What you should do:
Restate verbatim the span of lines below between the line with "s.sDur := rfl" and the line with "s.stopped := rfl", including those two lines, and only that span.
______________________________
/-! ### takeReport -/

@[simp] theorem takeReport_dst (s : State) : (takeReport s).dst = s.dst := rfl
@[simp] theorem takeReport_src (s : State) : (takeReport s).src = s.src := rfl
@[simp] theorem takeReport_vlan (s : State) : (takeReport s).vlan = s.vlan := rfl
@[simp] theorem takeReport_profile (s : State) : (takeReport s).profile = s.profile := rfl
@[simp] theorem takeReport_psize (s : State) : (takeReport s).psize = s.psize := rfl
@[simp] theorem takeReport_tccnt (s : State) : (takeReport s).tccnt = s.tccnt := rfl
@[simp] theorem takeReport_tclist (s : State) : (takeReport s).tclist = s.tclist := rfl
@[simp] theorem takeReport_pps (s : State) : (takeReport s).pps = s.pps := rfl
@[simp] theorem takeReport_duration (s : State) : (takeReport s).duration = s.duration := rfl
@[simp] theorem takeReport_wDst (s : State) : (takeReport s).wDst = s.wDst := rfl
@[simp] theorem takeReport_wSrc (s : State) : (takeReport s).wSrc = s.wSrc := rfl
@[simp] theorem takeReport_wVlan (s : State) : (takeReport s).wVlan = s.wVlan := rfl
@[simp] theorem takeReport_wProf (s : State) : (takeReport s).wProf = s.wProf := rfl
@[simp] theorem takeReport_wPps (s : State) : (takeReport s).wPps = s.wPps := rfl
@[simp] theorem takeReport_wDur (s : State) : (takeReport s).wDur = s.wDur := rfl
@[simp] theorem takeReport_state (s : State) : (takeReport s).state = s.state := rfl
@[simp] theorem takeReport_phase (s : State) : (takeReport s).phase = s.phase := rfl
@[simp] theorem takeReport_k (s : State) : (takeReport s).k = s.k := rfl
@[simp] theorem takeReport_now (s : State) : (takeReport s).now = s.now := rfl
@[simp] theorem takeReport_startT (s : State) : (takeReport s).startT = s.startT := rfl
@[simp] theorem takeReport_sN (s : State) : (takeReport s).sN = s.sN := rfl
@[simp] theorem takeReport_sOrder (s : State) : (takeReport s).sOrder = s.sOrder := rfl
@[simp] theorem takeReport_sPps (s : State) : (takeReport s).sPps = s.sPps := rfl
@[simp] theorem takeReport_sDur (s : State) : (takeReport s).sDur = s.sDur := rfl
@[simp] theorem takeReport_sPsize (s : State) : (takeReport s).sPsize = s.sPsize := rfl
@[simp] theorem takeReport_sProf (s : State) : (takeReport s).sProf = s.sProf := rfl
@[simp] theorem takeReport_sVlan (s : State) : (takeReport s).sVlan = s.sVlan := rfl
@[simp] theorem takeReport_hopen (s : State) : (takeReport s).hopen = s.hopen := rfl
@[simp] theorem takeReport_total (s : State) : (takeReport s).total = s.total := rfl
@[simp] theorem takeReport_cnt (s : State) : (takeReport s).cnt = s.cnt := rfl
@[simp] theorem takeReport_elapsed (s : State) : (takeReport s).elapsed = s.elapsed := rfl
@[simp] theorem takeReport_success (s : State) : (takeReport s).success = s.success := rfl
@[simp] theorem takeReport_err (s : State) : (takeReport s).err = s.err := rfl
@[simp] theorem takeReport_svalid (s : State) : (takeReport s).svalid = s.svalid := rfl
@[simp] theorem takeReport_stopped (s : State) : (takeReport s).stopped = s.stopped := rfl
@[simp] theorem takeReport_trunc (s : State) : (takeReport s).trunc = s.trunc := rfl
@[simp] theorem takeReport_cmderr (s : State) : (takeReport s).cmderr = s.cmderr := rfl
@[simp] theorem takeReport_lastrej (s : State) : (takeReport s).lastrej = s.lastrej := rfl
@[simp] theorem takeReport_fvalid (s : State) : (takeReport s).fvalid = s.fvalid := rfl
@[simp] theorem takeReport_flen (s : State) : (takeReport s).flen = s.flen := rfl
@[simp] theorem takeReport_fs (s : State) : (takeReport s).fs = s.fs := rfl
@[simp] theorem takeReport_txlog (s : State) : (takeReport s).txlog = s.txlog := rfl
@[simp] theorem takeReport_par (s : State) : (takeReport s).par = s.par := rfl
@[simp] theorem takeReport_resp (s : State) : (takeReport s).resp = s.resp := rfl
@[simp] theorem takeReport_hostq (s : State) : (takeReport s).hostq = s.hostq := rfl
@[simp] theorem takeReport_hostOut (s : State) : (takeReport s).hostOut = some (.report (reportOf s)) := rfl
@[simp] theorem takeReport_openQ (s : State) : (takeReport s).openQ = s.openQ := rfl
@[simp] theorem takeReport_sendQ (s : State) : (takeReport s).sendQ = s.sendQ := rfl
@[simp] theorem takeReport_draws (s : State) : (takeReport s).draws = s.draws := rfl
______________________________
Solution to this problem:
@[simp] theorem takeReport_sDur (s : State) : (takeReport s).sDur = s.sDur := rfl
@[simp] theorem takeReport_sPsize (s : State) : (takeReport s).sPsize = s.sPsize := rfl
@[simp] theorem takeReport_sProf (s : State) : (takeReport s).sProf = s.sProf := rfl
@[simp] theorem takeReport_sVlan (s : State) : (takeReport s).sVlan = s.sVlan := rfl
@[simp] theorem takeReport_hopen (s : State) : (takeReport s).hopen = s.hopen := rfl
@[simp] theorem takeReport_total (s : State) : (takeReport s).total = s.total := rfl
@[simp] theorem takeReport_cnt (s : State) : (takeReport s).cnt = s.cnt := rfl
@[simp] theorem takeReport_elapsed (s : State) : (takeReport s).elapsed = s.elapsed := rfl
@[simp] theorem takeReport_success (s : State) : (takeReport s).success = s.success := rfl
@[simp] theorem takeReport_err (s : State) : (takeReport s).err = s.err := rfl
@[simp] theorem takeReport_svalid (s : State) : (takeReport s).svalid = s.svalid := rfl
@[simp] theorem takeReport_stopped (s : State) : (takeReport s).stopped = s.stopped := rfl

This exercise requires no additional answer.